Saved data entries
=== Section Start ===

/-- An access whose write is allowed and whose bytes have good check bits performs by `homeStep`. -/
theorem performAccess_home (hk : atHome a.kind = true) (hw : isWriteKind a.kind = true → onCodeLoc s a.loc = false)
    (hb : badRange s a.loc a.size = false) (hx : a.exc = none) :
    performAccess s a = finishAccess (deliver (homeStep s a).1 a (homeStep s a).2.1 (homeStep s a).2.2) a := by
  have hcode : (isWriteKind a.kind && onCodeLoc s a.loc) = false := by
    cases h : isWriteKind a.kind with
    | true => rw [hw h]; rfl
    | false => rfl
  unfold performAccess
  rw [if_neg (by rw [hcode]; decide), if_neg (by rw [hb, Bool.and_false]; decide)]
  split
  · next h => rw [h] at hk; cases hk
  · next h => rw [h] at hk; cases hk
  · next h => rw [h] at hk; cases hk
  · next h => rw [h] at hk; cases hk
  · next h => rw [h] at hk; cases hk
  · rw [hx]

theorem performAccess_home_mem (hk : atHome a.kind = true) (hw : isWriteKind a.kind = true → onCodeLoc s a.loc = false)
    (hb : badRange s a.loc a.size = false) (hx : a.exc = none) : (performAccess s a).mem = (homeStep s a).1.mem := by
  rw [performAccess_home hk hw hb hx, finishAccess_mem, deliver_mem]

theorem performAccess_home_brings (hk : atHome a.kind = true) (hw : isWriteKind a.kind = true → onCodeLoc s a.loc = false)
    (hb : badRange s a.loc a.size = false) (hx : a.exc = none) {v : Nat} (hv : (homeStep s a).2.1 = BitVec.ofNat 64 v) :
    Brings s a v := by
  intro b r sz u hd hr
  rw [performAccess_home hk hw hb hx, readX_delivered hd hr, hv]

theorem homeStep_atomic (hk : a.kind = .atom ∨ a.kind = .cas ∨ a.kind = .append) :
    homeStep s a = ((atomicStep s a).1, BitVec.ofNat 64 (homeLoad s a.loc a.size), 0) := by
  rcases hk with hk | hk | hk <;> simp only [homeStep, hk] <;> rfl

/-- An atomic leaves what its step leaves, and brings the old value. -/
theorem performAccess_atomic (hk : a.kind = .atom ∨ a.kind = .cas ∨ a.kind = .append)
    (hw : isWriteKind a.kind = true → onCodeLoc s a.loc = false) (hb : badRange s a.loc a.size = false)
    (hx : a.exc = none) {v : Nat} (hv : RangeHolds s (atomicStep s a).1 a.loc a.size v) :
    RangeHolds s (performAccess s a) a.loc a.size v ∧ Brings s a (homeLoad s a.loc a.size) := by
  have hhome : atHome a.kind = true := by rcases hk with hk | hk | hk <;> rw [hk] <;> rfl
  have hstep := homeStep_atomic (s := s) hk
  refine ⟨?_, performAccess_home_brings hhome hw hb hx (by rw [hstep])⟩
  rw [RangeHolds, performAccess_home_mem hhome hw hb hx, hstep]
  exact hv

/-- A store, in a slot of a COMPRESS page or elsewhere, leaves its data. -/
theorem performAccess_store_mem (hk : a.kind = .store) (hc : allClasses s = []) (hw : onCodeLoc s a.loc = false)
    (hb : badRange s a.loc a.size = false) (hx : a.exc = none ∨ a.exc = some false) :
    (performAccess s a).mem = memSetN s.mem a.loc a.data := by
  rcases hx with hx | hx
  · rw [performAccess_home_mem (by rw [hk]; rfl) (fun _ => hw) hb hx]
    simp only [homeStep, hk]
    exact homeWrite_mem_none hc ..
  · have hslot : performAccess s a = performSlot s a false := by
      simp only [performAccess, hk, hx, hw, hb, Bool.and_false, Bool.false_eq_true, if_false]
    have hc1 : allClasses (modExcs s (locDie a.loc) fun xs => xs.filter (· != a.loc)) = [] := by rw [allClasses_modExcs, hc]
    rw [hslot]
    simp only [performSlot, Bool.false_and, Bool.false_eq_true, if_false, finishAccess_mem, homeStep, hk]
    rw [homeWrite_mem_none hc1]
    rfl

=== Section End ===
=== Section Start ===

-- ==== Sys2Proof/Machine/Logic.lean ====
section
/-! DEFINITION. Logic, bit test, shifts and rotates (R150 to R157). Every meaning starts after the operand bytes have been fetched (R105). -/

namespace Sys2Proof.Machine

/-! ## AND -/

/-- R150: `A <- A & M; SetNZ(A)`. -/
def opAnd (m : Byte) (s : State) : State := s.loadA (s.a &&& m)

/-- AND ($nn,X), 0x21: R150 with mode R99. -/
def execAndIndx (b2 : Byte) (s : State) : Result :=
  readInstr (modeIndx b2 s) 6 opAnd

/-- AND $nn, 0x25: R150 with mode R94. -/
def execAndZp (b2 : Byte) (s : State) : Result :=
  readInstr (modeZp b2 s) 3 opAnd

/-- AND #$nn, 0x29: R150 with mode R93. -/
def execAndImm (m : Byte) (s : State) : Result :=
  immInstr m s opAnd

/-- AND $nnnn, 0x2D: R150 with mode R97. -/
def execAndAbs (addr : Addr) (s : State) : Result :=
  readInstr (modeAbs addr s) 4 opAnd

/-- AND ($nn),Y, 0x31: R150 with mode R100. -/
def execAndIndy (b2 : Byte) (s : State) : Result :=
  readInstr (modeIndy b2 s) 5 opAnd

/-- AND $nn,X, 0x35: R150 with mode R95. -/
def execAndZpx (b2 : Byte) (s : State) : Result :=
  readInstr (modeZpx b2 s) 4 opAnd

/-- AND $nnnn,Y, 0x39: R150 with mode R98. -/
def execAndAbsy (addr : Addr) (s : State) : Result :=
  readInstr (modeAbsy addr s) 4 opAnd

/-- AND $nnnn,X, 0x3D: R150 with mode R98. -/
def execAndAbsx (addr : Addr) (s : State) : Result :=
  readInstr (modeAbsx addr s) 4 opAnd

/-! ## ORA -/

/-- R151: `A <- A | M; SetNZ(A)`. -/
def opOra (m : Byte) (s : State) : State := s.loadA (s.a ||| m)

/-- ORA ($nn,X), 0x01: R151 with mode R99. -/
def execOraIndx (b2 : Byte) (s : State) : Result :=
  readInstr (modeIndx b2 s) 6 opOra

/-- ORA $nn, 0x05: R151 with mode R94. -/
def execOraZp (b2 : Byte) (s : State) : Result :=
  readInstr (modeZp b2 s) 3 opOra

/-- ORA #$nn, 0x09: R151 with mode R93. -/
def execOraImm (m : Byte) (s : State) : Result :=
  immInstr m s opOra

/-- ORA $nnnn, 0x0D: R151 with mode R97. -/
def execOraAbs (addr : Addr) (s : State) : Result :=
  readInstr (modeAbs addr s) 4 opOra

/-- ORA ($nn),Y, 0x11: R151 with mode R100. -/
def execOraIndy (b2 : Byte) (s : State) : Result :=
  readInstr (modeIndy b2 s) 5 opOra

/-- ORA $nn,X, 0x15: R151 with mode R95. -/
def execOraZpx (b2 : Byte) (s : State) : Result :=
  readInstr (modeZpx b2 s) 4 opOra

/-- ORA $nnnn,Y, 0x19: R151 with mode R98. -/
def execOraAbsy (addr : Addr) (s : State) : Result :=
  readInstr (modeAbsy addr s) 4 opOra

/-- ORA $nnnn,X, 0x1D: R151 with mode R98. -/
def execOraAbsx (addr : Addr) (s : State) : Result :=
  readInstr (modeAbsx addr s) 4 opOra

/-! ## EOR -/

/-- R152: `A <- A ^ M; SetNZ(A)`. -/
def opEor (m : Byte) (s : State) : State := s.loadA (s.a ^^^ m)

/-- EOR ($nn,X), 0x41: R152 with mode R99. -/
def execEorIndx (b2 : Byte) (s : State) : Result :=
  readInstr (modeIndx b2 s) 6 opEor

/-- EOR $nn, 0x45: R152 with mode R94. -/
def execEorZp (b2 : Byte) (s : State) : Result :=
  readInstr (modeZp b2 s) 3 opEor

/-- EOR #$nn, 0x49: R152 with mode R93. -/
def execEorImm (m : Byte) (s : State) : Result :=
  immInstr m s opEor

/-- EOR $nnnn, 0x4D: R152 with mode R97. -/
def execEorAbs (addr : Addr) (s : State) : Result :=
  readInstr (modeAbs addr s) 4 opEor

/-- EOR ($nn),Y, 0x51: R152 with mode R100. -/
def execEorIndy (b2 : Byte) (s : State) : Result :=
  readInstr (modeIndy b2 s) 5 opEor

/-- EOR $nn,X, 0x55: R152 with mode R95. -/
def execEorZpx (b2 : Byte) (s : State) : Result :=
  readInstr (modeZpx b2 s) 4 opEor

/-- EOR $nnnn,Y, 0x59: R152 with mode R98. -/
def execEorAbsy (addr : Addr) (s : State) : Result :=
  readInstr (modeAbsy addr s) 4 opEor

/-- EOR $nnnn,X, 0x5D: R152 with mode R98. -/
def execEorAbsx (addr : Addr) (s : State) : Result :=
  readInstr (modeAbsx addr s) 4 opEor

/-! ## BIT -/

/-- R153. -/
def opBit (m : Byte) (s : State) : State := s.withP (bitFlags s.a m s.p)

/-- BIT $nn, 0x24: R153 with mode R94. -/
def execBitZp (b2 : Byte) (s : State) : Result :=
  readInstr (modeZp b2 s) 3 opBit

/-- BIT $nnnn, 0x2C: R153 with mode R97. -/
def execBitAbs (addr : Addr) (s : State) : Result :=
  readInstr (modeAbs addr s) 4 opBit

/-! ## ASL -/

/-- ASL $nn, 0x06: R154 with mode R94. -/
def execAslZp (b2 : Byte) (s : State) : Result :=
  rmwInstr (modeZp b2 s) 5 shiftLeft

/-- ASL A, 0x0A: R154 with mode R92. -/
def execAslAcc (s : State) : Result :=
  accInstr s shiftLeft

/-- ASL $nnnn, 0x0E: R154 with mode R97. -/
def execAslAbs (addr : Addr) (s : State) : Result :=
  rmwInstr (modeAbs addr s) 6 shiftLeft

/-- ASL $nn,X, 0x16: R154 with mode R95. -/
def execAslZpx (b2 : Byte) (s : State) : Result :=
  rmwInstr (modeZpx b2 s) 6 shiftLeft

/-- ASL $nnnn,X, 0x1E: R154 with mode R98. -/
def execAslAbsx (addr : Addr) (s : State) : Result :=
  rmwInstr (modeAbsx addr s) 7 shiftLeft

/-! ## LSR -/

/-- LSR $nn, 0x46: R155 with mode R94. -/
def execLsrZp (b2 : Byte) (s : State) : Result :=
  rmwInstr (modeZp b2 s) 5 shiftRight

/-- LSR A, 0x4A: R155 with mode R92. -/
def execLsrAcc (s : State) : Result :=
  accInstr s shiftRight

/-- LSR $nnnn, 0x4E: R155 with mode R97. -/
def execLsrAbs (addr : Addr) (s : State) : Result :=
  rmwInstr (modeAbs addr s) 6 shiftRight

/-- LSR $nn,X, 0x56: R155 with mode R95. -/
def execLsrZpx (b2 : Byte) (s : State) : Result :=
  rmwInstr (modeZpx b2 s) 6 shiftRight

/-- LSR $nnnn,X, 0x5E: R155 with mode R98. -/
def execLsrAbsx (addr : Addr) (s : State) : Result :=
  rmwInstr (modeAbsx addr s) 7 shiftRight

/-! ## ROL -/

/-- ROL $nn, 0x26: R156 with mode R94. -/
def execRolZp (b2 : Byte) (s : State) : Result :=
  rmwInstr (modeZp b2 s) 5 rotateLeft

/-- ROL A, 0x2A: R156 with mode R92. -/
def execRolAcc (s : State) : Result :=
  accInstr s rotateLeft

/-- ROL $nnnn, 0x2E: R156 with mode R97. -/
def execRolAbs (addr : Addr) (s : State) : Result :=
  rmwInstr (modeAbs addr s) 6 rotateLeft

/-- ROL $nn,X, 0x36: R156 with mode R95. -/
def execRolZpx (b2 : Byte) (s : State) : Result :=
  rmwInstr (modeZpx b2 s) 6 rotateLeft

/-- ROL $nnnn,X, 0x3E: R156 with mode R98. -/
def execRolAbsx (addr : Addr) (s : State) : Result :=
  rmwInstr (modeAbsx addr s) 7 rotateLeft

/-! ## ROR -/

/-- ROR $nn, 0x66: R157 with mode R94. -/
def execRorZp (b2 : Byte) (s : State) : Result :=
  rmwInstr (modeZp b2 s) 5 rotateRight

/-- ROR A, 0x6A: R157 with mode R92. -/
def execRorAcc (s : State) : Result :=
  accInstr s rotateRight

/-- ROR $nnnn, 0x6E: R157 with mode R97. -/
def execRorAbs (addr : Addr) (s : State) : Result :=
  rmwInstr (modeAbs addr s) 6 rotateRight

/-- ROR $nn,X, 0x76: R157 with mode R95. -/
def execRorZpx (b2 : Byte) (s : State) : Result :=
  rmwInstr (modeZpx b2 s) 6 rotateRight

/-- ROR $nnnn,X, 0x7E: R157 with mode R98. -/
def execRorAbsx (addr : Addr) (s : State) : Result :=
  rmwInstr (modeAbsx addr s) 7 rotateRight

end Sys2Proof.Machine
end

=== Section End ===
=== Section Start ===

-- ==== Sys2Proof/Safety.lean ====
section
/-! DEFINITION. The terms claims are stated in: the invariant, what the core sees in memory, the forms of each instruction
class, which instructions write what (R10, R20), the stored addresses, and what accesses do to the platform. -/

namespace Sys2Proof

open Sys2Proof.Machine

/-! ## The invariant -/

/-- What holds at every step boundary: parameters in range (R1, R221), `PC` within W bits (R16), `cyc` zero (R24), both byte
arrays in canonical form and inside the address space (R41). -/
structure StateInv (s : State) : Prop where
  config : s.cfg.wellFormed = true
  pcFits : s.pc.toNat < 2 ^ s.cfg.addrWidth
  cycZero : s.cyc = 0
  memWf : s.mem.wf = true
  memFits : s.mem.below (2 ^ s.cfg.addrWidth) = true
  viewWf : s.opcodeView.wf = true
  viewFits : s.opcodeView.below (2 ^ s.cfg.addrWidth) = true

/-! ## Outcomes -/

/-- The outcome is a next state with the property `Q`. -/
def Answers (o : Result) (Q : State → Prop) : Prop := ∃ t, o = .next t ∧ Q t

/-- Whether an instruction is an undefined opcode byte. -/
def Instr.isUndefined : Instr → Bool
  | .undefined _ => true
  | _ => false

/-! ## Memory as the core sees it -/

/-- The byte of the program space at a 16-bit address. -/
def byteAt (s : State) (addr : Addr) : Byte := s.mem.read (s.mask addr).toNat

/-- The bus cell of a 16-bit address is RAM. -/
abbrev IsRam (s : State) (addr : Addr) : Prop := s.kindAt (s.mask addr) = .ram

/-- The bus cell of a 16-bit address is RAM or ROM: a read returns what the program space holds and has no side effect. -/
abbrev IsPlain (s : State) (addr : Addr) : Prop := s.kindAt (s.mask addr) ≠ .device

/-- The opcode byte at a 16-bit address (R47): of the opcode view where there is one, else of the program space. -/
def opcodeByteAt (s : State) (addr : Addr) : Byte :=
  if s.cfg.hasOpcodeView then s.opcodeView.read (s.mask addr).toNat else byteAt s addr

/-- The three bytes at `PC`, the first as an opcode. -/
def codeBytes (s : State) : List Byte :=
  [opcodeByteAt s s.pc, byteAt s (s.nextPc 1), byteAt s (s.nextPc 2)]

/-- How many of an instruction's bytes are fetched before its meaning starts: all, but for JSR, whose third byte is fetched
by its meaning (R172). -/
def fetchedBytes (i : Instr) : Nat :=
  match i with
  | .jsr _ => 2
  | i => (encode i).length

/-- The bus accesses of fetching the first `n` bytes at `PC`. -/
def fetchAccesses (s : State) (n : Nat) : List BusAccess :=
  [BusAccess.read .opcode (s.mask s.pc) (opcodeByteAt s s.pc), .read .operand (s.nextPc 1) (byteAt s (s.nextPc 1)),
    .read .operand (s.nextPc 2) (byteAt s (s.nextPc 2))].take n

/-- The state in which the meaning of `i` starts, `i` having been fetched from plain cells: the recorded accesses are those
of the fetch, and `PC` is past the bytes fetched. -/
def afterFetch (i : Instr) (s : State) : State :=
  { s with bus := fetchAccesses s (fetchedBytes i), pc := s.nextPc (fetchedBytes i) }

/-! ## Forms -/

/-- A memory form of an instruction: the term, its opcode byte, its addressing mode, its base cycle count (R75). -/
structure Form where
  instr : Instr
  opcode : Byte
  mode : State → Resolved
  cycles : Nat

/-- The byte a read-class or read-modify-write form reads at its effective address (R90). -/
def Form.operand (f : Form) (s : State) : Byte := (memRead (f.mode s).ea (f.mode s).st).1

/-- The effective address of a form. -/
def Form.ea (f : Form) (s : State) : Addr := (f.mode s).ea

=== Section End ===

[WORK ORDER] A copy of each line above that holds the word "sees" is the expected answer.

[WRITTEN ANSWER]
/-! DEFINITION. The terms claims are stated in: the invariant, what the core sees in memory, the forms of each instruction
/-! ## Memory as the core sees it -/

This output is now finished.